Question

Pipe Diameter and Reynolds Number. An oil is being pumped inside a 10.0-mm-diameter pipe at a Reynolds number of 2100. The oil density is 855 kg/m3 and the viscosity is 2.1 × 10−2 Pa · s. What is the velocity in the pipe?It is desired to maintain the same Reynolds number of 2100 and the same velocity as in part (a) using a second fluid with a density of 925 kg/m3 and a viscosity of 1.5 × 10−2 Pa · s.

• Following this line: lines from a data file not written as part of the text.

-- ==== Sys2Proof/Machine/Ops.lean ====
section
/-! DEFINITION. Operations that every family of commands shares: carrying out a command, the dictionary's counters, the
events of queues (R380 to R383), emergencies (R399), time, and updates of the items of the state. -/

namespace Sys2Proof.Machine

/-! ## Updates of one item -/

def setCtx (s : State) (c : Nat) (x : Ctx) : State := { s with ctxs := sset Ctx.free s.ctxs c x }
def modCtx (s : State) (c : Nat) (f : Ctx → Ctx) : State := setCtx s c (f (ctxOf s c))
def setCu (s : State) (k : Nat) (u : CU) : State := { s with cus := sset CU.idle s.cus k u }
def modCu (s : State) (k : Nat) (f : CU → CU) : State := setCu s k (f (cuOf s k))
def setMu (s : State) (k : Nat) (u : MU) : State := { s with mus := sset MU.idle s.mus k u }
def modMu (s : State) (k : Nat) (f : MU → MU) : State := setMu s k (f (muOf s k))
def setSw (s : State) (k : Nat) (u : Switch) : State := { s with sws := sset Switch.idle s.sws k u }
def modSw (s : State) (k : Nat) (f : Switch → Switch) : State := setSw s k (f (swOf s k))
def setObj (s : State) (o : Nat) (x : Obj) : State := { s with objs := sset Obj.none s.objs o x }
def setQueue (s : State) (q : Nat) (x : Queue) : State := { s with queues := sset Queue.none s.queues q x }
def setConn (s : State) (n : Nat) (x : Conn) : State := { s with conns := sset Conn.none s.conns n x }
def setHost (s : State) (h : Nat) (x : HostSt) : State := { s with hosts := sset HostSt.absent s.hosts h x }
def setMwin (s : State) (w : Nat) (x : MWin) : State := { s with mwins := sset MWin.closed s.mwins w x }
def setSrc (s : State) (i : Nat) (x : Source) : State := { s with srcs := sset Source.off s.srcs i x }
def setTt (s : State) (t : Nat) (x : Timetable) : State := { s with tts := sset Timetable.disabled s.tts t x }
def modTt (s : State) (t : Nat) (f : Timetable → Timetable) : State := setTt s t (f (ttOf s t))
def setTport (s : State) (p : Nat) (x : TPort) : State := { s with tports := sset TPort.down s.tports p x }
def modTport (s : State) (p : Nat) (f : TPort → TPort) : State := setTport s p (f (tportOf s p))
def setChan (s : State) (c : Nat) (x : Chan) : State := { s with chans := sset Chan.closed s.chans c x }
def modChan (s : State) (c : Nat) (f : Chan → Chan) : State := setChan s c (f (chanOf s c))
def setWing (s : State) (w : Nat) (x : Wing) : State := { s with wings := s.wings.set w x }
def modWing (s : State) (w : Nat) (f : Wing → Wing) : State := setWing s w (f (wingOf s w))
def setPtp (s : State) (n : Nat) (x : Ptp) : State := { s with ptp := sset Ptp.idle s.ptp n x }

/-- Stores the value of an object. -/
def dset (s : State) (key v : Nat) : State := { s with dict := sset 0 s.dict key v }

/-- Adds to a saturating UNSIGNED32 counter object. -/
def bump (s : State) (key n : Nat) : State := dset s key (satAdd 32 (dget s key) n)

/-- A word, message or frame leaves the block. -/
def emit (s : State) (o : Out) : State := { s with out := o :: s.out }

/-! ## Time: FCLK at 1.8 GHz (R45, R177) -/

/-- FCLK of so many µs. -/
def us (n : Nat) : Nat := 1800 * n
/-- FCLK of so many ms. -/
def ms (n : Nat) : Nat := 1800000 * n
/-- Whether `n` FCLK have passed since `t`. -/
def elapsed (s : State) (t n : Nat) : Bool := decide (t + n ≤ s.fclk)
/-- Device time in ns, rounded down. -/
def nsOf (f : Nat) : Nat := f * 5 / 9

/-! ## Emergencies and device faults -/

/-- Sends a CoE emergency message and enters it in the error history (R399, R409). -/
def emergency (s : State) (word : W16) (wing : Nat) : State :=
  let h := s.health
  let hist := (((word.zeroExtend 32) <<< 16 ||| 0xFF00) :: h.history).take 16
  let s := { s with health := { h with history := hist } }
  if h.emerg.length < 16 then
    { s with health := { s.health with emerg := h.emerg ++ [(word, errorRegister s, wing)] } }
  else bump s 0x201102 1

/-- A fault word of class 8: emergency, last device fault and count (R417, R437). -/
def deviceFault (s : State) (word : W16) (wing : Nat) : State :=
  emergency (bump (dset { s with health := { s.health with lastFault := word } } 0x280001 word.toNat) 0x280002 1) word wing

/-- A quiescing gate with nothing of its function in flight reads QUIESCED (R413). -/
def settleGates (s : State) : State :=
  (List.range 6).foldl (fun s g =>
    if (sget (0, 0) s.gates g).1 = 1 && gateIdle s g then { s with gates := sset (0, 0) s.gates g (2, s.fclk) } else s) s

/-- A quiescing timetable is disabled once the run of its context has completed (R329). -/
def settleTts (s : State) : State :=
  (List.range 8).foldl (fun s t =>
    if (ttOf s t).state = 3 && !inRun (ctxOf s (dget s (0x252007 + 0x100 * t))) then modTt s t fun x => { x with state := 0 }
    else s) s

/-- A change of the error register sends an emergency message once the dictionary is online (R399, R406, R410). -/
def settleReg (s : State) : State :=
  let r := errorRegister s
  if s.health.errReg.toNat = r || s.boot.step < 7 then s
  else emergency { s with health := { s.health with errReg := BitVec.ofNat 8 r } } 0 0xFF

/-- What follows from the state that a command leaves. -/
def settle (s : State) : State := settleReg (settleTts (settleGates s))

/-- The state after a command: what the command does, and what follows from the state it leaves; no command changes the clock,
the fuses or the queue of waiting commands. -/
def closeStep (s t : State) : State := settle { t with pending := s.pending, fclk := s.fclk, fuse := s.fuse }

/-- A command that can happen. -/
def act (s : State) (f : State → State) : Host.Outcome State Fault Refusal := .next (closeStep s (f s))

/-- A command on an item by its number: nothing happens at an item that the module does not have (log entry 10). -/
def actIf (ok : Bool) (s : State) (f : State → State) : Host.Outcome State Fault Refusal :=
  act s fun s => if ok then f s else s

/-- An event whose stated condition does not hold does not take place, and the state stays (log entry 3). -/
def happen (p : Bool) (f : State → State) (s : State) : State := if p then f s else s

/-! ## Queues and events -/

/-- The service queue of a connection (R371). -/
def serviceQueue (conn : Nat) : Nat := 0xFF00 + conn

/-- The queue may write its next event: its connection is live and of its host, and the ring has room (R382). -/
def qRoom (s : State) (q : Queue) : Bool :=
  (connOf s q.conn).live && (connOf s q.conn).host = q.host && decide ((q.seq - q.ack).toNat < 2 ^ q.log2)

/-- Writes one event at the queue's SEQ (R380). -/
def qWrite (s : State) (n : Nat) (q : Queue) (e : EvRec) : State :=
  let imm : W32 := BitVec.ofNat 32 (n * 65536 + q.seq.toNat)
  let addr := q.addr + 32 * (q.seq.toNat % 2 ^ q.log2)
  emit (setQueue s n { q with seq := q.seq + 1 }) (.event n q.conn addr imm (eventRecord n q.seq e))

/-- Writes held events while the ring has room; an OVERFLOW event takes its place once one can be held (R382). -/
def qPump : Nat → Nat → State → State
  | 0, _, s => s
  | k + 1, n, s =>
    let q := queueOf s n
    match q.held with
    | [] => s
    | e :: r =>
      if q.live && qRoom s q then
        let r := if q.lost = 0 then r
          else r ++ [{ kind := 9, status := 0, fault := 0, cookie := 0, ctx := 0xFF, flags := 4, detail := q.lost }]
        qPump k n (qWrite s n { q with held := r, lost := 0 } e)
      else s

/-- Posts an event on a queue (R381, R382). -/
def post (s : State) (n : Nat) (e : EvRec) : State :=
  let q := queueOf s n
  if !q.live then s
  else if q.held.length < 1024 then
    qPump (q.held.length + 2) n (setQueue s n { q with held := q.held ++ [e] })
  else setQueue s n { q with lost := satAdd 32 q.lost 1 }

/-- The queue is a live queue of the host. -/
def ownQueue (s : State) (q host : Nat) : Bool := (queueOf s q).live && (queueOf s q).host = host

/-- Posts an event of a host's context on a queue of that host; a queue that is another host's by now carries none (R380). -/
def postOwn (s : State) (n host : Nat) (e : EvRec) : State := if ownQueue s n host then post s n e else s

/-- The queue a command's events go to: its QUEUE, or the service queue of its connection when that is gone. Number 65536
names no queue: nothing is left of the host to hear of the command. -/
def cmdQueue (s : State) (c : CmdRef) : Nat :=
  if ownQueue s c.queue c.host then c.queue
  else if ownQueue s (serviceQueue c.conn) c.host then serviceQueue c.conn else 65536

/-- Posts a COMPLETION; a SILENT command posts none on success (R374). -/
def completeF (s : State) (c : CmdRef) (ctx status : Nat) (fault : W16) (flags detail : Nat) : State :=
  if c.silent && status = 0 then s
  else post s (cmdQueue s c)
    { kind := 1, status := status, fault := fault, cookie := c.cookie, ctx := ctx, flags := flags, detail := detail }

/-- Posts a COMPLETION without fault word and flags. -/
def complete (s : State) (c : CmdRef) (ctx status detail : Nat) : State := completeF s c ctx status 0 0 detail

/-- Posts an event that no command caused on the EVT_QUEUE of its context (R381). -/
def ctxEvent (s : State) (c kind : Nat) (fault : W16) (flags detail : Nat) : State :=
  postOwn s (ctxOf s c).evq (ctxOf s c).host
    { kind := kind, status := 0, fault := fault, cookie := 0, ctx := c, flags := flags, detail := detail }

/-- Takes a fresh free value for a detail that the spec does not lay out (log entry 5). -/
def freshDetail (s : State) : Nat × State :=
  ((Config.freeDetail s.free).toNat, { s with free := s.free + 1 })

/-! ## Report Cards (R108, R109) -/

/-- The Report Card of an index. -/
def cardOf (x : Ctx) (i : Nat) : RCard := sget RCard.empty x.cards i

/-- The key of an ended step that is not merged yet (R95). -/
def lateKey (key : Nat) : Nat := 512 + key

/-- The key of a tensor of the shadow (R110, R432). -/
def shadowKey (key : Nat) : Bool := key / 256 % 2 = 1

/-- A Report Card after a reset of statistics (bit 0) and of history (bit 1) (R108). -/
def resetRec (bits : Nat) (r : RCard) : RCard :=
  let r := if bitOf bits 0 then { RCard.empty with scale := r.scale, flags := r.flags / 4 * 4 } else r
  if bitOf bits 1 then { r with flags := setFld r.flags 8 5 0 } else r

/-- A tensor after a reset of history: its next step is handled as at first use (R108, R109). -/
def resetHist (m : Sparse Tensor) (k : Nat) : Sparse Tensor :=
  sset Tensor.fresh m k { sget Tensor.fresh m k with hist := [], prev := none, next := [] }

/-- A reset of a card, and of what stood in it before the run in progress (R108, R323). -/
def resetCard (s : State) (c card bits : Nat) : State :=
  modCtx s c fun x =>
    let clear (m : Sparse Tensor) : Sparse Tensor :=
      if bitOf bits 1 then resetHist (resetHist m card) (256 + card) else m
    { x with cards := sset RCard.empty x.cards card (resetRec bits (cardOf x card)),
             tensors := clear x.tensors,
             before := x.before.map fun p =>
               (sset RCard.empty p.1 card (resetRec bits (sget RCard.empty p.1 card)), clear p.2) }

/-- The resets that waited for a card, or for its ended step (key 512 + card), are applied once, with one completion: that of the first
command among them (R109; DESIGN CHOICE, log entry 73: the spec does not say whose it is). -/
def applyResets (s : State) (c : Nat) (p : Nat → Bool) : State :=
  let rs := (ctxOf s c).resets
  let mine := rs.filter fun r => p r.1
  let s := modCtx s c fun x => { x with resets := rs.filter fun r => !(p r.1) }
  let s := (mine.map (·.1)).eraseDups.foldl (fun s i =>
    resetCard s c (i % 512) ((mine.filter fun r => r.1 = i).foldl (fun b r => Nat.lor b r.2.1) 0)) s
  (mine.map (·.1)).eraseDups.foldl (fun s i =>
    match (mine.filter fun r => r.1 = i).findSome? (·.2.2) with
    | some d => complete s d c 0 0
    | none => s) s

/-! ## HBM4E -/

/-- Reads device memory. -/
def hread (s : State) (a n : Nat) : List Byte := mread s.hbm a n

/-- Writes device memory; a write that covers a whole 32 B word makes an uncorrectable word good (R206). -/
def hwrite (s : State) (a : Nat) (bs : List Byte) : State :=
  { s with hbm := mwrite s.hbm a bs,
           hbmBad := s.hbmBad.filter fun e => !(decide (a ≤ 32 * e.1) && decide (32 * e.1 + 32 ≤ a + bs.length)) }

/-- Every byte of [a, a + n) lies in one of the extents (R205). -/
def insideExtents (ext : List (Nat × Nat)) : Nat → Nat → Nat → Bool
  | _, _, 0 => true
  | 0, _, _ => false
  | k + 1, a, n =>
    match ext.find? fun e => decide (e.1 ≤ a) && decide (a < e.1 + e.2) with
    | none => false
    | some e => let d := e.1 + e.2 - a
                if n ≤ d then true else insideExtents ext k (a + d) (n - d)

/-- The first address of [a, a + n) outside the extents, if there is one. -/
def firstOutside (ext : List (Nat × Nat)) : Nat → Nat → Nat → Option Nat
  | _, _, 0 => none
  | 0, a, _ => some a
  | k + 1, a, n =>
    match ext.find? fun e => decide (e.1 ≤ a) && decide (a < e.1 + e.2) with
    | none => some a
    | some e => let d := e.1 + e.2 - a
                if n ≤ d then none else firstOutside ext k (a + d) (n - d)

/-- [a, a + n) lies within one extent. -/
def inOneExtent (ext : List (Nat × Nat)) (a n : Nat) : Bool :=
  ext.any fun e => decide (e.1 ≤ a) && decide (a + n ≤ e.1 + e.2)

/-- The stack of a device address (R204). -/
def stackOf (s : State) (a : Nat) : Nat := (a / 4096) % numStacks s
/-- The pseudo-channel of a device address within its stack (R204). -/
def pchanOf (s : State) (a : Nat) : Nat := 8 * ((a / 4096 / numStacks s) % 8) + (a / 512) % 8

/-- The same offset in the other twin's copy of the context's extents (R432). -/
def shadowAddr (x : Ctx) (a : Nat) : Nat :=
  match (x.extents.zip x.shadow).find? fun e => decide (e.1.1 ≤ a) && decide (a < e.1.1 + e.1.2) with
  | some e => e.2.1 + (a - e.1.1)
  | none => a

/-- The device address that a twin of the given wing uses for an address of the context (R432, R435). -/
def twinAddr (s : State) (x : Ctx) (wing a : Nat) : Nat :=
  if (wingOf s wing).st == .twinShadow || x.promoted then shadowAddr x a else a

/-- The device address of the copy that hosts see: the primary's, or the promoted twin's (R432, R435). -/
def hostAddr (x : Ctx) (a : Nat) : Nat := if x.promoted then shadowAddr x a else a

end Sys2Proof.Machine
end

What pipe diameter should be used?

Answer 1

Answer:

The velocity in the pipe is 5.16m/s. The pipe diameter for the second fluid should be 6.6 mm.

Explanation:

Here the first think you have to consider is the definition of the Reynolds number ($Re$) for flows in pipes. Rugly speaking, the Reynolds number is an adimensonal parameter to know if the fliud flow is in laminar or turbulent regime. The equation to calculate this number is:

$Re=\frac{\rho v D}{\mu}$

where $\rho$is the density of the fluid, $\mu$ is the viscosity, D is the pipe diameter and v is the velocity of the fluid.

Now, we know that Re=2100. So the velocity is:

$v=\frac{Re*\mu}{\rho*D} =\frac{2100*2.1x10^{-2}Pa*s }{855kg/m^3*0.01m} =5.16m/s$

For the second fluid, we want to keep the Re=2100 and v=5.16m/s. Therefore, using the equation of Reynolds number the diameter is:

$D=\frac{Re*\mu}{\rho*v} =\frac{2100*1.5x10^{-2}Pa*s}{925kg/m^3*5.16m/s}=6.6 mm$